» WHAT IS NEEDED: Report each line of the data that includes the word "with".

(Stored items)
• • • • • • •

-- ==== Sys2Proof/Tests/Slice0.lean ====
section
/-! SUPPORT. The model's own tests: ill-formed commands refused, records written out bit by bit decoded, one-step
results taken from spec/95_test_vectors.md, and for every statement with hypotheses a named witness that meets
them. -/

namespace Sys2Proof.Tests

open Sys2Proof Sys2Proof.Machine

/-! ### Helpers -/

/-- The subpage record `{c,v,d,xi,ri,pfn}`. -/
def sub (c : Nat) (v d xi ri : Bool) (pfn : Word) : Subpage := { c := c, v := v, d := d, xi := xi, ri := ri, pfn := pfn }

/-- A clean writable record `{0,1,1,0,0,p}`. -/
def plain (p : Word) : Subpage := sub 0 true true false false p

/-- The fields `f.*` of a write. -/
def fields (vpn mask : Word) (asid : Nat) (g : Bool) (s0 s1 : Subpage) : EntryFields :=
  { vpn := vpn, mask := mask, asid := asid, g := g, sub0 := s0, sub1 := s1 }

/-- Entry A of 95_test_vectors.md 2.1, as presented. -/
def fieldsA : EntryFields :=
  fields 0x00400ABC 0x1FFF 5 false (sub 3 true true false false 0x12345) (sub 3 true false true false 0x12346)

/-- A stored entry. -/
def stored (vpn mask : Word) (asid : Nat) (g ei : Bool) (s0 s1 : Subpage) : Entry :=
  { vpn := vpn, pageMask := mask, asid := asid, g := g, ei := ei, sub0 := s0, sub1 := s1 }

/-- Entry A as stored. -/
def entryA : Entry := stored 0x00400000 0x1FFF 5 false false fieldsA.sub0 fieldsA.sub1

/-- The state after reset with the first entries replaced. -/
def stateOf (c : Config) (es : List Entry) : State :=
  { State.resetOf c with
    store := { entries := es ++ List.replicate (c.ntlb - es.length) Entry.blank
               liveCount := c.ntlb, strategy := c.strategy } }

/-- The state with entry A at index 0. -/
def stateA : State := stateOf Config.vectors [entryA]

/-- Two live copies of entry A, which no run reaches (vector X8). -/
def stateAA : State := stateOf Config.vectors [entryA, entryA]

/-- Four 4 KB pairs of vector M4. -/
def stateM4 : State :=
  stateOf Config.vectors
    [stored 0x00400000 0x1FFF 5 false false (plain 0x100) (plain 0x101),
     stored 0x00402000 0x1FFF 5 false false (plain 0x102) (plain 0x103),
     stored 0x00404000 0x1FFF 6 false false (plain 0x104) (plain 0x105),
     stored 0x00406000 0x1FFF 7 true false (plain 0x106) (plain 0x107)]

/-- The state of vector M7 before its last command: entry 0 invalid and stale. -/
def stateM7 : State :=
  stateOf Config.vectors
    [stored 0x00400000 0x7FFF 5 false true (plain 0) (plain 0),
     stored 0x00402000 0x1FFF 5 false false (plain 0) (plain 0),
     stored 0x00404000 0x1FFF 6 false false (plain 0) (plain 0)]

/-- Strategy None. -/
def configNone : Config := { Config.vectors with strategy := .none }

/-- Strategy Fixed with the two windows of 95_test_vectors.md 2.2. -/
def configFixed : Config :=
  { Config.vectors with
    strategy := .fixed
    fixedWindows := [{ vbase := 0x80000000, vsize := 0x20000000, pbase := 0 },
                     { vbase := 0x90000000, vsize := 0x00001000, pbase := 0xF00000000 }] }

/-- A 64-bit datapath. -/
def config64 : Config := { Config.vectors with vaw := .w64 }

/-- The response of a command. -/
def response (i : Instr) (s : State) : Option Response :=
  match exec i s with
  | .next t    => t.rsp
  | .fault _   => none
  | .refused _ => none

/-- The entries after a command. -/
def entriesAfter (i : Instr) (s : State) : List Entry :=
  match exec i s with
  | .next t    => t.store.entries
  | .fault _   => []
  | .refused _ => []

/-- The EntryInvalid bits after a command. -/
def eisAfter (i : Instr) (s : State) : List Bool := (entriesAfter i s).map (·.ei)

/-- HFLAGS and PAMASK after DERIVE, for the inputs given. -/
def derived (c : Config) (cr : ControlRegs) (dm : Bool) : Option (BitVec 16 × Word) :=
  match exec .derive { State.resetOf c with cr := cr, dm := dm } with
  | .next t    => some (t.hflags, t.pamask)
  | .fault _   => none
  | .refused _ => none

/-- A translated response. -/
def okXlate (pa : Word) (perms : BitVec 3) : Option Response := some (Response.translated pa perms)

/-- A move of the environment that presents a record, the reset input released. -/
def present (r : CmdRecord) : EnvMove := { rst := false, cr := ControlRegs.zero, dm := false, cmd := some r }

• • • • • • •

» TASK ANSWER:
results taken from spec/95_test_vectors.md, and for every statement with hypotheses a named witness that meets
/-- The state after reset with the first entries replaced. -/
  { State.resetOf c with
/-- The state with entry A at index 0. -/
def configNone : Config := { Config.vectors with strategy := .none }
/-- Strategy Fixed with the two windows of 95_test_vectors.md 2.2. -/
  { Config.vectors with
def config64 : Config := { Config.vectors with vaw := .w64 }
  match exec i s with
  match exec i s with
  match exec .derive { State.resetOf c with cr := cr, dm := dm } with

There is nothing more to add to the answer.